Directions:
From the line containing "them valid; changing" down to the line containing "(∀ (s : State) (r" in the records below, reproduce every line exactly, ends included, and omit all others.

Entries provided:
-- ==== Sys2Proof/Certificates/Slice0/Obligations.lean ====
section
/-! DEFINITION. The statements for the provers, from the numbered rules of spec/. -/

open Sys2Proof Sys2Proof.Machine

/-! ### Words -/

/-- A few words written out from R110, R111 and R91 decode to what they stand for (95_test_vectors.md section 2; T46). -/
def Obligations.WrittenOutWordsDecode : Prop :=
  decode .req 0x0000000000 = .ok .nop ∧
  decode .req 0x2800000011 = .ok (.qPush .txq 0x11) ∧
  decode .req 0x5000000004 = .ok (.rxEvent 0x04) ∧
  decode .req 0x57FFFFFF04 = .ok (.rxEvent 0x04) ∧
  decode .req 0x80000000A1 = .ok (.trySend 0xA1) ∧
  decode .req 0xA00000002C = .ok (.feed 0x2C) ∧
  decode .req 0xC00B013412 = .ok (.encode 0x0B 0x01 0x34 0x12) ∧
  decode .req 0xD000000000 = .error (.reservedOperation 0xD) ∧
  decode .pkt 0x870200AB2E = .ok (.cmdFlashProgram true 0x02 0x00 0xAB 0x2E) ∧
  decode .pkt 0x0B0134122C = .ok (.cmdTowerNumber false 0x01 0x34 0x12 0x2C) ∧
  decode .pkt 0x5000230172 = .ok (.cmdAnalogInput false 0x00 0x23 0x01 0x72)

/-- Decode and encode agree on every instruction, with every operand at every value: no bit of an encoding is dropped
(30_encoding.md sections 2 to 4). -/
def Obligations.DecodeOfEncodeIsTheInstruction : Prop :=
  ∀ i : Instr, decode i.format (encode i) = .ok i

/-- The other direction: a request word that decodes is the instruction's word once its unused bits are cleared (R113),
and a packet word that decodes is the instruction's word, every bit of it (R91). -/
def Obligations.EncodeOfDecodeIsTheWord : Prop :=
  ∀ (w : Word40) (i : Instr),
    (decode .req w = .ok i → encode i = w &&& usedBits (w.extractLsb' 36 4)) ∧
    (decode .pkt w = .ok i → encode i = w)

/-- The operation codes of R111 with their operands; 0xD, 0xE and 0xF decode to no operation (R125). -/
def Obligations.OperationCodesOfTheTable : Prop :=
  RequestCode 0x0 (fun _ => .nop) ∧
  RequestCode 0x1 (fun w => .qInit (wordQueue w)) ∧
  RequestCode 0x2 (fun w => .qPush (wordQueue w) (wordByte w 0)) ∧
  RequestCode 0x3 (fun w => .qPop (wordQueue w)) ∧
  RequestCode 0x4 (fun _ => .tpInit) ∧
  RequestCode 0x5 (fun w => .rxEvent (wordByte w 0)) ∧
  RequestCode 0x6 (fun _ => .txEvent) ∧
  RequestCode 0x7 (fun _ => .tryRecv) ∧
  RequestCode 0x8 (fun w => .trySend (wordByte w 0)) ∧
  RequestCode 0x9 (fun _ => .frInit) ∧
  RequestCode 0xA (fun w => .feed (wordByte w 0)) ∧
  RequestCode 0xB (fun _ => .poll) ∧
  RequestCode 0xC (fun w => .encode (wordByte w 3) (wordByte w 2) (wordByte w 1) (wordByte w 0)) ∧
  ∀ w : Word40, (w.extractLsb' 36 4).toNat ∈ [0xD, 0xE, 0xF] →
    decode .req w = .error (.reservedOperation (w.extractLsb' 36 4))

/-- R113: bits an operation does not use are ignored, and the canonical word has them zero. -/
def Obligations.UnusedRequestBitsAreIgnored : Prop :=
  (∀ w w' : Word40, w.extractLsb' 36 4 = w'.extractLsb' 36 4 →
    w &&& usedBits (w.extractLsb' 36 4) = w' &&& usedBits (w.extractLsb' 36 4) → decode .req w = decode .req w') ∧
  ∀ i : Instr, i.format = .req → encode i &&& ~~~ usedBits ((encode i).extractLsb' 36 4) = 0

/-- R125: codes 0xD, 0xE and 0xF decode to no operation, and as requests on any port that is ready they are refused as in
R124: the response, and no other change. -/
def Obligations.ReservedCodesAreRefused : Prop :=
  ∀ w : Word40, (w.extractLsb' 36 4).toNat ∈ [0xD, 0xE, 0xF] →
    (∀ i, decode .req w ≠ .ok i) ∧
    ∀ (s : State) (p : Port) (rest : List Stimulus), s.inputs = .request p w :: rest → reqReady p s.blk = true →
      step s = .next { s with inputs := rest, port := p, out := [.rsp p refusal] }

/-- The nine wire commands by the `match` and `mask` of R101 to R109, with the fields of R91 and R95; any other code is no
command of the table (R97). -/
def Obligations.WireCommandCodes : Prop :=
  ∀ w : Word40,
    (w &&& 0x7F00000000 = 0x0400000000 → decode .pkt w =
      .ok (.cmdStartup (w.getLsbD 39) (wordByte w 3) (wordByte w 2) (wordByte w 1) (wordByte w 0))) ∧
    (w &&& 0x7F00000000 = 0x0700000000 → decode .pkt w =
      .ok (.cmdFlashProgram (w.getLsbD 39) (wordByte w 3) (wordByte w 2) (wordByte w 1) (wordByte w 0))) ∧
    (w &&& 0x7F00000000 = 0x0800000000 → decode .pkt w =
      .ok (.cmdFlashRead (w.getLsbD 39) (wordByte w 3) (wordByte w 2) (wordByte w 1) (wordByte w 0))) ∧
    (w &&& 0x7F00000000 = 0x0900000000 → decode .pkt w =
      .ok (.cmdVersion (w.getLsbD 39) (wordByte w 3) (wordByte w 2) (wordByte w 1) (wordByte w 0))) ∧
    (w &&& 0x7F00000000 = 0x0A00000000 → decode .pkt w =
      .ok (.cmdProtocolMode (w.getLsbD 39) (wordByte w 3) (wordByte w 2) (wordByte w 1) (wordByte w 0))) ∧
    (w &&& 0x7F00000000 = 0x0B00000000 → decode .pkt w =
      .ok (.cmdTowerNumber (w.getLsbD 39) (wordByte w 3) (wordByte w 2) (wordByte w 1) (wordByte w 0))) ∧
    (w &&& 0x7F00000000 = 0x0C00000000 → decode .pkt w =
      .ok (.cmdTime (w.getLsbD 39) (wordByte w 3) (wordByte w 2) (wordByte w 1) (wordByte w 0))) ∧
    (w &&& 0x7F00000000 = 0x0D00000000 → decode .pkt w =
      .ok (.cmdTowerMode (w.getLsbD 39) (wordByte w 3) (wordByte w 2) (wordByte w 1) (wordByte w 0))) ∧
    (w &&& 0x7F00000000 = 0x5000000000 → decode .pkt w =
      .ok (.cmdAnalogInput (w.getLsbD 39) (wordByte w 3) (wordByte w 2) (wordByte w 1) (wordByte w 0))) ∧
    ((w.extractLsb' 32 7).toNat ∉ [0x04, 0x07, 0x08, 0x09, 0x0A, 0x0B, 0x0C, 0x0D, 0x50] →
      decode .pkt w = .error (.unrecognisedCommand (w.extractLsb' 32 7)))

/-- The packet word carries the five bytes in wire order, the first in `W[39:32]` (R91), and a wire command is well formed
exactly when the XOR of its five bytes is zero (R92). -/
def Obligations.WireCommandBytesAndChecksum : Prop :=
  ∀ (i : Instr) (r : Frame), wireBytes i = some r →
    (encode i).extractLsb' 32 8 = r.command ∧ wordByte (encode i) 3 = r.parameter1 ∧
    wordByte (encode i) 2 = r.parameter2 ∧ wordByte (encode i) 1 = r.parameter3 ∧
    wordByte (encode i) 0 = r.checksum ∧
    (i.wellFormed = true ↔ xor5 r = 0) ∧
    (i.wellFormed = true ↔ r.checksum = r.command ^^^ r.parameter1 ^^^ r.parameter2 ^^^ r.parameter3)

/-- R93 (a) to (d): the all-zero packet is valid; four bytes have exactly one checksum that makes them valid; changing
exactly one byte makes a valid packet invalid; changing two bytes by the same difference leaves it valid. -/
def Obligations.ChecksumConsequences : Prop :=
  Frame.valid ⟨0, 0, 0, 0, 0⟩ = true ∧
  (∀ a b c d : Byte, ∃! k : Byte, Frame.valid ⟨a, b, c, d, k⟩ = true) ∧
  (∀ (r : Frame) (i : Nat) (v : Byte), i < 5 → r.valid = true → v ≠ frameGet r i →
    (frameSet r i v).valid = false) ∧
  (∀ (r : Frame) (i j : Nat) (d : Byte), i < j → j < 5 → r.valid = true →
    (frameSet (frameSet r i (frameGet r i ^^^ d)) j (frameGet r j ^^^ d)).valid = true)

/-- The response word of R120, field by field, and the word of a refusal. -/
def Obligations.ResponseWordFields : Prop :=
  (∀ r : Rsp, (rspWord r).getLsbD 33 = r.err ∧ (rspWord r).getLsbD 32 = r.ok ∧
    (rspWord r).extractLsb' 0 32 = r.data) ∧
  rspWord refusal = 0x200000000

/-! ### Requests, ports, responses -/

/-- When the next input is a request whose word decodes to `i`, and the port is ready, the step is `exec i` on the state
with the input taken, the port set and the outputs of the step before gone. A wire packet by one of its ways is the same
(both are the model's form of R74, log entries 2 and 20; the ready port is R42). -/
def Obligations.StepRunsTheDecodedInstruction : Prop :=
  (∀ (s : State) (p : Port) (w : Word40) (i : Instr) (rest : List Stimulus),
    s.inputs = .request p w :: rest → decode .req w = .ok i → reqReady p s.blk = true →
      step s = exec i { s with inputs := rest, port := p, out := [] }) ∧
  (∀ (s : State) (r : Route) (w : Word40) (i : Instr) (rest : List Stimulus),
    s.inputs = .packet r w :: rest → decode .pkt w = .ok i → (r = .line ∨ s.blk.encBusy = false) →
      step s = exec i { s with inputs := rest, route := r, out := [] })

/-- R124: a request on a port that does not accept it is refused, with no state change; `TX_EVENT` also while
`tx_irq_en == 0`. A request that the port accepts is not refused. -/
def Obligations.PortsAcceptTheirOperations : Prop :=
  ∀ (i : Instr) (s : State), i.format = .req → reqReady s.port s.blk = true →
    ((s.port ∉ tablePorts i ∨ (i = .txEvent ∧ s.blk.txIrqEn = false)) →
      exec i s = .next { s with out := s.out ++ [.rsp s.port refusal] }) ∧
    (s.port ∈ tablePorts i → (i = .txEvent → s.blk.txIrqEn = true) →
      ∀ t, exec i s = .next t → .rsp s.port refusal ∉ t.out.drop s.out.length)

/-- While an `ENCODE` is under way port `m` accepts nothing (R32, R44), and `M` issues nothing new before it has returned
(R74 item 2): in the model `M`'s turn is then the next step of that `ENCODE`, and what it presents stays its next input
(the model's form of waiting, log entry 18). -/
def Obligations.MainFlowWaitsForItsEncode : Prop :=
  (∀ (i : Instr) (s : State), i.format = .req → s.port = .m → s.blk.encBusy = true → exec i s = .next s) ∧
  ∀ (s : State) (x : Stimulus) (w : Word40) (rest : List Stimulus), s.blk.encBusy = true → s.inputs = x :: rest →
    x ∈ [.request .m w, .packet .feed w, .packet .send w] →
    step s = andThen (step { s with inputs := [.resume] }) fun t => .next { t with inputs := s.inputs }
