namespace Sys2Proof.Machine

/-! ### Inputs and outputs pass through (R20, R122)

No meaning reads the inputs or the outputs of the state: it appends to the outputs and leaves the inputs. -/

/-- The same state with other inputs, behind outputs that were given before. -/
def State.behind (s : State) (inputs : List Stimulus) (before : List Output) : State :=
  { s with inputs := inputs, out := before ++ s.out }

@[simp] theorem State.behind_blk (s : State) (I : List Stimulus) (O : List Output) : (s.behind I O).blk = s.blk := rfl
@[simp] theorem State.behind_port (s : State) (I : List Stimulus) (O : List Output) : (s.behind I O).port = s.port := rfl
@[simp] theorem State.behind_route (s : State) (I : List Stimulus) (O : List Output) :
    (s.behind I O).route = s.route := rfl
@[simp] theorem State.behind_inputs (s : State) (I : List Stimulus) (O : List Output) : (s.behind I O).inputs = I := rfl

theorem State.behind_self (s : State) : s.behind s.inputs [] = s := rfl

theorem State.behind_respond (s : State) (I : List Stimulus) (O : List Output) (p : Port) (ok : Bool) (d : DataWord) :
    (s.behind I O).respond p ok d = (s.respond p ok d).behind I O := by
  simp [State.behind, State.respond, List.append_assoc]

theorem State.behind_refuse (s : State) (I : List Stimulus) (O : List Output) (p : Port) :
    (s.behind I O).refuse p = (s.refuse p).behind I O := by
  simp [State.behind, State.refuse, List.append_assoc]

theorem State.behind_respondAny (s : State) (I : List Stimulus) (O : List Output) (p : Port) :
    (s.behind I O).respondAny p = (s.respondAny p).behind I O := by
  simp [State.behind, State.respondAny, State.respond, List.append_assoc]

theorem State.behind_emitSent (s : State) (I : List Stimulus) (O : List Output) (v : Byte) :
    (s.behind I O).emitSent v = (s.emitSent v).behind I O := by
  simp [State.behind, State.emitSent, List.append_assoc]

theorem State.behind_emitSent_respond (s : State) (I : List Stimulus) (O : List Output) (v : Byte) (p : Port) (ok : Bool)
    (d : DataWord) : ((s.behind I O).emitSent v).respond p ok d = ((s.emitSent v).respond p ok d).behind I O := by
  rw [State.behind_emitSent, State.behind_respond]

/-- A transition that does the same whatever the inputs and the outputs given before are. -/
def Transparent (k : State → Host.Outcome State Fault Refusal) : Prop :=
  ∀ s I O, k (s.behind I O) = andThen (k s) fun t => .next (t.behind I O)

theorem andThen_assoc (o : Host.Outcome State Fault Refusal) (j k : State → Host.Outcome State Fault Refusal) :
    andThen (andThen o j) k = andThen o fun s => andThen (j s) k := by cases o <;> rfl

/-- Two continuations that agree on what the first step answers. -/
theorem andThen_congr {o : Host.Outcome State Fault Refusal} {j k : State → Host.Outcome State Fault Refusal}
    (h : ∀ t, o = .next t → j t = k t) : andThen o j = andThen o k := by
  cases o with
  | next t => exact h t rfl
  | fault e => rfl
  | refused r => rfl

theorem andThen_next_right (o : Host.Outcome State Fault Refusal) : andThen o .next = o := by cases o <;> rfl

/-- A transparent transition leaves the inputs. -/
theorem Transparent.inputs_eq {k : State → Host.Outcome State Fault Refusal} (hk : Transparent k) {s t : State}
    (h : k s = .next t) : t.inputs = s.inputs := by
  have hs := hk s s.inputs []
  rw [State.behind_self, h, andThen_next] at hs
  have ht := Host.Outcome.next.inj hs
  exact (congrArg State.inputs ht).trans (t.behind_inputs s.inputs [])

theorem Transparent.pure {f : State → State} (h : ∀ s I O, f (s.behind I O) = (f s).behind I O) :
    Transparent fun s => .next (f s) := fun s I O => congrArg _ (h s I O)

theorem Transparent.andThen {j k : State → Host.Outcome State Fault Refusal} (hj : Transparent j)
    (hk : Transparent k) : Transparent fun s => Machine.andThen (j s) k := by
  intro s I O
  simp only [hj s I O, andThen_assoc, andThen_next]
  exact andThen_congr fun t _ => hk t I O

theorem Transparent.ite {c : State → Prop} [∀ s, Decidable (c s)] {j k : State → Host.Outcome State Fault Refusal}
    (hc : ∀ s I O, c (s.behind I O) = c s) (hj : Transparent j) (hk : Transparent k) :
    Transparent fun s => if c s then j s else k s := by
  intro s I O
  by_cases h : c s
  · simp only [hc, h, if_true]; exact hj s I O
  · simp only [hc, h, if_false]; exact hk s I O

theorem Transparent.serve {a : State → Bool} {op : State → Host.Outcome State Fault Refusal}
    (ha : ∀ s I O, a (s.behind I O) = a s) (hop : Transparent op) : Transparent fun s => s.serve (a s) op :=
  .ite (fun _ _ _ => rfl)
    (.ite (fun s I O => by rw [ha]) hop (.pure fun s I O => s.behind_refuse I O s.port))
    (.pure fun _ _ _ => rfl)

theorem Transparent.finishPush {u : State → State} {p : Port} {g : State → Except Fault (Bool × Block)}
    (hu : ∀ s I O, u (s.behind I O) = (u s).behind I O) (hg : ∀ s I O, g (s.behind I O) = g s) :
    Transparent fun s => (u s).finishPush p (g s) := by
  intro s I O
  simp only [hu, hg]
  cases g s with
  | error e => rfl
  | ok r => exact congrArg _ (State.behind_respond { u s with blk := r.2 } I O p r.1 0)

theorem Transparent.finishPop {p : Port} {g : State → Except Fault (Option Byte × Block)}
    (hg : ∀ s I O, g (s.behind I O) = g s) : Transparent fun s => s.finishPop p (g s) := by
  intro s I O
  simp only [hg]
  cases g s with
  | error e => rfl
  | ok r =>
    obtain ⟨_ | v, b⟩ := r
    · exact congrArg _ (State.behind_respondAny { s with blk := b } I O p)
    · exact congrArg _ (State.behind_respond { s with blk := b } I O p true (zext32 v))

theorem Transparent.rxEventStep (v : Byte) : Transparent (rxEventStep v) :=
  .finishPush (u := fun s => { s with rxStream := s.rxStream ++ [v] }) (g := fun s => s.blk.push .rxq v)
    (fun _ _ _ => rfl) (fun _ _ _ => rfl)

theorem Transparent.feedStep (v : Byte) : Transparent (feedStep v) := by
  refine .pure fun s I O => ?_
  simp only [State.behind_blk]
  obtain ⟨_ | k, b⟩ := s.blk.feed v
  · exact State.behind_respond { s with blk := b } I O .m false 0
  · exact State.behind_respond { s with blk := b } I O .m true (packetData k)

theorem Transparent.encodeStep : Transparent encodeStep := by
  intro s I O
  simp only [Machine.encodeStep, State.behind_blk]
  cases s.blk.encodeAttempt with
  | error e => rfl
  | ok r =>
    obtain ⟨_ | ok, b⟩ := r
    · rfl
    · exact congrArg _ (State.behind_respond { s with blk := b } I O .m ok 0)

theorem Transparent.encodeFirst (f : Frame) : Transparent (encodeFirst f) :=
  fun s I O => Transparent.encodeStep { s with blk := s.blk.encodeStart f } I O

theorem Transparent.eachByte {k : Byte → State → Host.Outcome State Fault Refusal} (h : ∀ v, Transparent (k v))
    (f : Frame) : Transparent (eachByte k f) :=
  ((((h f.command).andThen (h f.parameter1)).andThen (h f.parameter2)).andThen (h f.parameter3)).andThen
    (h f.checksum)

theorem Transparent.carryPacket (f : Frame) : Transparent (carryPacket f) := by
  intro s I O
  have ready {k : State → Host.Outcome State Fault Refusal} (hk : Transparent k) :
      Transparent fun s => if reqReady .m s.blk then k s else .next s :=
    .ite (fun _ _ _ => rfl) hk (.pure fun _ _ _ => rfl)
  unfold Machine.carryPacket
  cases hr : s.route <;> simp only [State.behind_route, hr]
  · exact Transparent.eachByte Transparent.rxEventStep f s I O
  · exact ready (Transparent.eachByte Transparent.feedStep f) s I O
  · exact ready (Transparent.encodeFirst _) s I O

theorem Transparent.execTxEvent : Transparent execTxEvent := by
  refine .serve (fun _ _ _ => rfl) fun s I O => ?_
  simp only [State.behind_blk]
  rcases s.blk.pop .txq with e | ⟨_ | v, b⟩
  · rfl
  · exact congrArg _ (State.behind_respondAny { s with blk := { b with txIrqEn := false } } I O .dtx)
  · exact congrArg Host.Outcome.next (State.behind_emitSent_respond { s with blk := b } I O v .dtx true (zext32 v))

theorem Transparent.execPoll : Transparent execPoll := by
  refine .serve (fun _ _ _ => rfl) fun s I O => ?_
  simp only [State.behind_blk]
  rcases s.blk.pop .rxq with e | ⟨_ | v, b⟩
  · rfl
  · exact congrArg _ (State.behind_respond { s with blk := b } I O .m false 0)
  · exact Transparent.feedStep v { s with blk := b } I O

/-- Every instruction is transparent. -/
theorem Transparent.exec (i : Instr) : Transparent (exec i) := by
  rcases req_or_wire i with hf | ⟨f, hw⟩
  · have atM {op : State → Host.Outcome State Fault Refusal} (h : Transparent op) :
        Transparent fun s => s.serve (s.port == .m) op := .serve (fun _ _ _ => rfl) h
    have responded (g : State → Block) (hg : ∀ s I O, g (s.behind I O) = g s) :
        Transparent fun s => .next ({ s with blk := g s }.respond .m true 0) :=
      .pure fun s I O => by rw [hg]; exact State.behind_respond { s with blk := g s } I O .m true 0
    cases i with
    | nop => exact .serve (fun _ _ _ => rfl) (.pure fun s I O => s.behind_respond I O s.port true 0)
    | qInit q => exact atM (responded (fun s => s.blk.initQueue q) fun _ _ _ => rfl)
    | qPush q b => exact atM (.finishPush (u := id) (fun _ _ _ => rfl) fun _ _ _ => rfl)
    | qPop q => exact atM (.finishPop fun _ _ _ => rfl)
    | tpInit => exact atM (responded (fun s => s.blk.tpInit) fun _ _ _ => rfl)
    | rxEvent b => exact .serve (fun _ _ _ => rfl) (.rxEventStep b)
    | txEvent => exact .execTxEvent
    | tryRecv => exact atM (.finishPop fun _ _ _ => rfl)
    | trySend b => exact atM (.finishPush (u := id) (fun _ _ _ => rfl) fun _ _ _ => rfl)
    | frInit => exact atM (responded (fun s => { s.blk with position := 0 }) fun _ _ _ => rfl)
    | feed b => exact atM (.feedStep b)
    | poll => exact .execPoll
    | encode c p1 p2 p3 => exact atM (.encodeFirst _)
    | _ => cases hf
  · intro s I O
    rw [exec_wireCommand hw, exec_wireCommand hw]
    exact Transparent.carryPacket f s I O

Output below:
/-- R93 (a) to (d): the all-zero packet is valid; four bytes have exactly one checksum that makes them valid; changing
exactly one byte makes a valid packet invalid; changing two bytes by the same difference leaves it valid. -/
def Obligations.ChecksumConsequences : Prop :=
  Frame.valid ⟨0, 0, 0, 0, 0⟩ = true ∧
  (∀ a b c d : Byte, ∃! k : Byte, Frame.valid ⟨a, b, c, d, k⟩ = true) ∧
  (∀ (r : Frame) (i : Nat) (v : Byte), i < 5 → r.valid = true → v ≠ frameGet r i →
    (frameSet r i v).valid = false) ∧
  (∀ (r : Frame) (i j : Nat) (d : Byte), i < j → j < 5 → r.valid = true →
    (frameSet (frameSet r i (frameGet r i ^^^ d)) j (frameGet r j ^^^ d)).valid = true)

/-- The response word of R120, field by field, and the word of a refusal. -/
def Obligations.ResponseWordFields : Prop :=
  (∀ r : Rsp, (rspWord r).getLsbD 33 = r.err ∧ (rspWord r).getLsbD 32 = r.ok ∧
    (rspWord r).extractLsb' 0 32 = r.data) ∧
  rspWord refusal = 0x200000000

/-! ### Requests, ports, responses -/

/-- When the next input is a request whose word decodes to `i`, and the port is ready, the step is `exec i` on the state
with the input taken, the port set and the outputs of the step before gone. A wire packet by one of its ways is the same
(both are the model's form of R74, log entries 2 and 20; the ready port is R42). -/
def Obligations.StepRunsTheDecodedInstruction : Prop :=
  (∀ (s : State) (p : Port) (w : Word40) (i : Instr) (rest : List Stimulus),
    s.inputs = .request p w :: rest → decode .req w = .ok i → reqReady p s.blk = true →
      step s = exec i { s with inputs := rest, port := p, out := [] }) ∧
  (∀ (s : State) (r : Route) (w : Word40) (i : Instr) (rest : List Stimulus),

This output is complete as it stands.